Exercise description
Beginning with the line that contains "(zextBit s.mbad <<< 2) |||" in the material below, print each line exactly until the line that contains "(zextBit (rsvok s.typ) <<< 18) |||" has been printed, then stop.

Data extract
-- ==== Sys2Proof/Machine/Operands.lean ====
section
/-! DEFINITION. The operands of the host port: the register words a read returns (spec/43_host_port.md R171 to R180)
and what a write of a word does (R181 to R183). -/

namespace Sys2Proof.Machine

/-- A bit as a 32-bit value, `zext_32` (R9). -/
def zextBit (b : Bool) : Word := (BitVec.ofBool b).setWidth 32

/-- CTRL as read (R172). -/
def ctrlWord (s : State) : Word := zextBit s.ctrlParse ||| (zextBit s.ctrlHdr <<< 1)

/-- STATUS as read (R174, layout R36). -/
def statusWord (s : State) : Word :=
  zextBit (busy s) |||
  (zextBit s.done <<< 1) |||
  (zextBit s.mbad <<< 2) |||
  (s.err.setWidth 32 <<< 4) |||
  ((phaseCode s.phase).setWidth 32 <<< 8) |||
  (zextBit (critical s.typ) <<< 16) |||
  (zextBit (isPublic s.typ) <<< 17) |||
  (zextBit (rsvok s.typ) <<< 18) |||
  (zextBit (safe s.typ) <<< 19) |||
  (zextBit (tascii s.typ) <<< 20) |||
  (zextBit (tvalid s.typ) <<< 21)

/-- `RegRead(a)` (R171, by address R172 to R180; the map is R33). -/
def regRead (a : RegAddr) (s : State) : Word :=
  match a.toNat with
  | 0 => ctrlWord s
  | 1 => 0#32
  | 2 => statusWord s
  | 3 => s.len
  | 4 => s.typ
  | 5 => s.crcRx
  | 6 => calcOf s
  | 7 => s.nfr
  | 8 => s.cnt
  | _ => 0#32

/-- CTRL.PARSE of the written data (R34). -/
def parseBit (v : Word) : Bool := v.getLsbD 0

/-- CTRL.HDR of the written data (R34). -/
def hdrBit (v : Word) : Bool := v.getLsbD 1

/-- CMD.CLR of the written data (R35). -/
def clrBit (v : Word) : Bool := v.getLsbD 0

/-- A write of CTRL: taken only while the block is idle, otherwise ignored completely (R181). -/
def writeCtrl (v : Word) (s : State) : State :=
  if s.phase = .idle then { s with ctrlParse := parseBit v, ctrlHdr := hdrBit v } else s

/-- A write of CMD: CLR when bit 0 is 1, otherwise nothing (R182). -/
def writeCmd (v : Word) (s : State) : State := if clrBit v then clearStream s else s

/-- `RegWrite(a, v)` (R10, R181 to R183): CTRL, CMD, and every other word ignored. -/
def regWrite (a : RegAddr) (v : Word) (s : State) : State :=
  match a.toNat with
  | 0 => writeCtrl v s
  | 1 => writeCmd v s
  | _ => s

/-- A read access: `h_rdata <- RegRead(a)`, no state element changes (R171). -/
def readAccess (a : RegAddr) (s : State) : State := driveRdata (regRead a s) s

/-- A write access: `RegWrite(a, v)`, and `h_rdata` is 0 as in every step without a read (R70). -/
def writeAccess (a : RegAddr) (v : Word) (s : State) : State := driveRdata 0#32 (regWrite a v s)

end Sys2Proof.Machine
end

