/-- R103, R104, R105, R106: a raw stream shows the CRC-32 of the bytes accepted so far, and `EOS` that of the whole stream. -/
def Obligations.RawStreamComputesTheCrc32 : Prop :=
  (∀ (s : State) (bs : List Byte) (rest : List StepInput), s.phase = .idle → s.ctrlParse = false → bs ≠ [] →
    s.inputs = bytesInputs bs ++ rest →
    ∃ t, runSteps bs.length s = some (t, []) ∧ t.phase = .raw ∧ t.inputs = rest ∧
      regRead 6#4 t = crc32 bs) ∧
  ∀ (s : State) (bs : List Byte) (rest : List StepInput), s.phase = .idle → s.ctrlParse = false →
    s.inputs = streamInputs bs ++ rest →
    ∃ t, runSteps (bs.length + 1) s = some (t, [.eos 0#3 0#32 (crc32 bs)]) ∧
      elements t = elements { s with
        phase := .idle, cnt := 0#32, done := true, err := 0#3, nfr := 0#32, mbad := false
        crc := crc32 bs ^^^ 0xFFFFFFFF#32 } ∧
      t.inputs = rest ∧ regRead 6#4 t = crc32 bs

/-! ### The type field -/

/-- R122 to R127: the predicates as bit tests, with the document's values. -/
def Obligations.TypePredicatesAreBitTests : Prop :=
  (∀ t : Word,
    (critical t = true ↔ t.extractLsb' 24 8 &&& 0x20#8 = 0#8) ∧
    (isPublic t = true ↔ t.extractLsb' 16 8 &&& 0x20#8 = 0#8) ∧
    (rsvok t = true ↔ t.extractLsb' 8 8 &&& 0x20#8 = 0#8) ∧
    (safe t = true ↔ t.extractLsb' 0 8 &&& 0x20#8 ≠ 0#8) ∧
    (tascii t = true ↔
      (t.extractLsb' 24 8).toNat ≤ 0x7F ∧ (t.extractLsb' 16 8).toNat ≤ 0x7F ∧
      (t.extractLsb' 8 8).toNat ≤ 0x7F ∧ (t.extractLsb' 0 8).toNat ≤ 0x7F) ∧
    (tvalid t = true ↔ tascii t = true ∧ rsvok t = true)) ∧
  critical 0x52755374#32 = true ∧ critical 0x72755374#32 = false ∧
  isPublic 0x52555374#32 = true ∧ isPublic 0x52755374#32 = false ∧
  rsvok 0x52755374#32 = true ∧ rsvok 0x52757374#32 = false ∧
  safe 0x52755374#32 = true ∧ safe 0x52755354#32 = false ∧
  tvalid 0x52755374#32 = true ∧ tvalid 0x52757374#32 = false

/-! ### Frames and containers -/

/-- R76, R77: four shifts of the same assembly leave the big-endian value of the four bytes whatever the register held, and
`BE32` is its inverse. -/
def Obligations.FieldAssemblyIsBigEndian : Prop :=
  ∀ (r n : Word) (b0 b1 b2 b3 : Byte),
    shiftIn (shiftIn (shiftIn (shiftIn r b0) b1) b2) b3 = b0 ++ b1 ++ b2 ++ b3 ∧
    (b0 ++ b1 ++ b2 ++ b3 : Word).toNat =
      b0.toNat * 2 ^ 24 + b1.toNat * 2 ^ 16 + b2.toNat * 2 ^ 8 + b3.toNat ∧
    (be32 n).foldl shiftIn r = n

/-- R133, R192, R83: the eight preamble bytes lead to a frame boundary when they are exactly the magic, and to DRAIN with
BadMagic otherwise, decided at the eighth byte. -/
def Obligations.PreambleIsDecidedAtTheEighthByte : Prop :=
  ∀ (s : State) (bs : List Byte) (rest : List StepInput),
    s.phase = .idle → s.ctrlParse = true → s.ctrlHdr = true → bs.length = 8 →
    s.inputs = bytesInputs bs ++ rest →
    ∃ t, runSteps 8 s = some (t, []) ∧ t.inputs = rest ∧
      elements t = elements { s with
        done := false, nfr := 0#32, cnt := 0#32
        phase := if bs = Config.magic then .len else .drain
        mbad := decide (bs ≠ Config.magic)
        err := if bs = Config.magic then 0#3 else 2#3 }

/-- R144: a serialized frame with a valid type, sent from a frame boundary, yields its header, its payload bytes in order and
`FRM(0, ...)`, and returns to a frame boundary with one more good frame. -/
def Obligations.SerializedFrameRoundTrips : Prop :=
  ∀ (s : State) (f : Frame) (bytes : List Byte) (rest : List StepInput),
    atBoundary s → s.err = 0#3 → tvalid f.typ = true → serialize f = some bytes →
    s.inputs = bytesInputs bytes ++ rest →
    ∃ t, runSteps bytes.length s = some (t,
        [.hdr (BitVec.ofNat 32 f.payload.length) f.typ] ++ f.payload.map .pay ++
        [.frm 0#3 (BitVec.ofNat 32 f.payload.length) f.typ (frameChecksum f) (frameChecksum f)]) ∧
      t.inputs = rest ∧
      elements t = elements { s with
        phase := .len, cnt := 0#32, len := BitVec.ofNat 32 f.payload.length, typ := f.typ
        crcRx := frameChecksum f, crc := frameChecksum f ^^^ 0xFFFFFFFF#32, nfr := s.nfr + 1#32 }

/-- R146, R193, R196: the same frame with any other checksum field fails, and a frame with an invalid type fails with any
checksum field; InvalidType comes before ChecksumMismatch. -/
def Obligations.TamperedFrameFails : Prop :=
  ∀ (s : State) (f : Frame) (c : Word) (bytes : List Byte) (rest : List StepInput),
    atBoundary s → tvalid f.typ = false ∨ c ≠ frameChecksum f → serializeWith f c = some bytes →
    s.inputs = bytesInputs bytes ++ rest →
    ∃ (t : State) (e : BitVec 3), e = (if tvalid f.typ then 4#3 else 3#3) ∧
      runSteps bytes.length s = some (t,
        [.hdr (BitVec.ofNat 32 f.payload.length) f.typ] ++ f.payload.map .pay ++
        [.frm e (BitVec.ofNat 32 f.payload.length) f.typ c (frameChecksum f)]) ∧
      t.inputs = rest ∧
      elements t = elements { s with
        phase := .drain, cnt := 0#32, len := BitVec.ofNat 32 f.payload.length, typ := f.typ
        crcRx := c, crc := frameChecksum f ^^^ 0xFFFFFFFF#32, err := e }

/-- R143, R144: a serialized container of frames with valid types parses to its frames: the consumer of R224 commits
exactly those frames in order, and `EOS` carries code 0 and their number modulo 2^32. -/
def Obligations.SerializedContainerRoundTrips : Prop :=
  ∀ (s : State) (fs : List Frame) (bytes : List Byte) (rest : List StepInput),
    s.phase = .idle → s.ctrlParse = true → s.ctrlHdr = true → (∀ f ∈ fs, tvalid f.typ = true) →
    serializeContainer fs = some bytes → s.inputs = streamInputs bytes ++ rest →
    ∃ (t : State) (es : List OutEvent), runSteps (bytes.length + 1) s = some (t, es) ∧
      consume [] [] es = some fs ∧ t.inputs = rest ∧ t.phase = .idle ∧ t.done = true ∧
      t.err = 0#3 ∧ t.nfr = BitVec.ofNat 32 fs.length

/-- R142, R143, R196: for EVERY byte stream in parse mode, the error code and the number of good frames the block reports are
those of the buffered parse over the whole stream. -/
def Obligations.StreamVerdictIsTheBufferedVerdict : Prop :=
  ∀ (s : State) (bs : List Byte) (rest : List StepInput) (r : ParseResult),
    s.phase = .idle → s.ctrlParse = true → r = (if s.ctrlHdr then parseContainer bs else parseBuffer bs) →
    s.inputs = streamInputs bs ++ rest →
    ∃ (t : State) (es : List OutEvent) (e : BitVec 3) (n shown : Word),
      e = (match r.error with
        | none => 0#3
        | some k => errorCode k) ∧
      n = BitVec.ofNat 32 r.frames.length ∧
      runSteps (bs.length + 1) s = some (t, es ++ [.eos e n shown]) ∧
      t.err = e ∧ t.nfr = n ∧ t.phase = .idle ∧ t.cnt = 0#32 ∧ t.done = true ∧ t.inputs = rest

Result
  (zextBit s.mbad <<< 2) |||
  (s.err.setWidth 32 <<< 4) |||
  ((phaseCode s.phase).setWidth 32 <<< 8) |||
  (zextBit (critical s.typ) <<< 16) |||
  (zextBit (isPublic s.typ) <<< 17) |||
  (zextBit (rsvok s.typ) <<< 18) |||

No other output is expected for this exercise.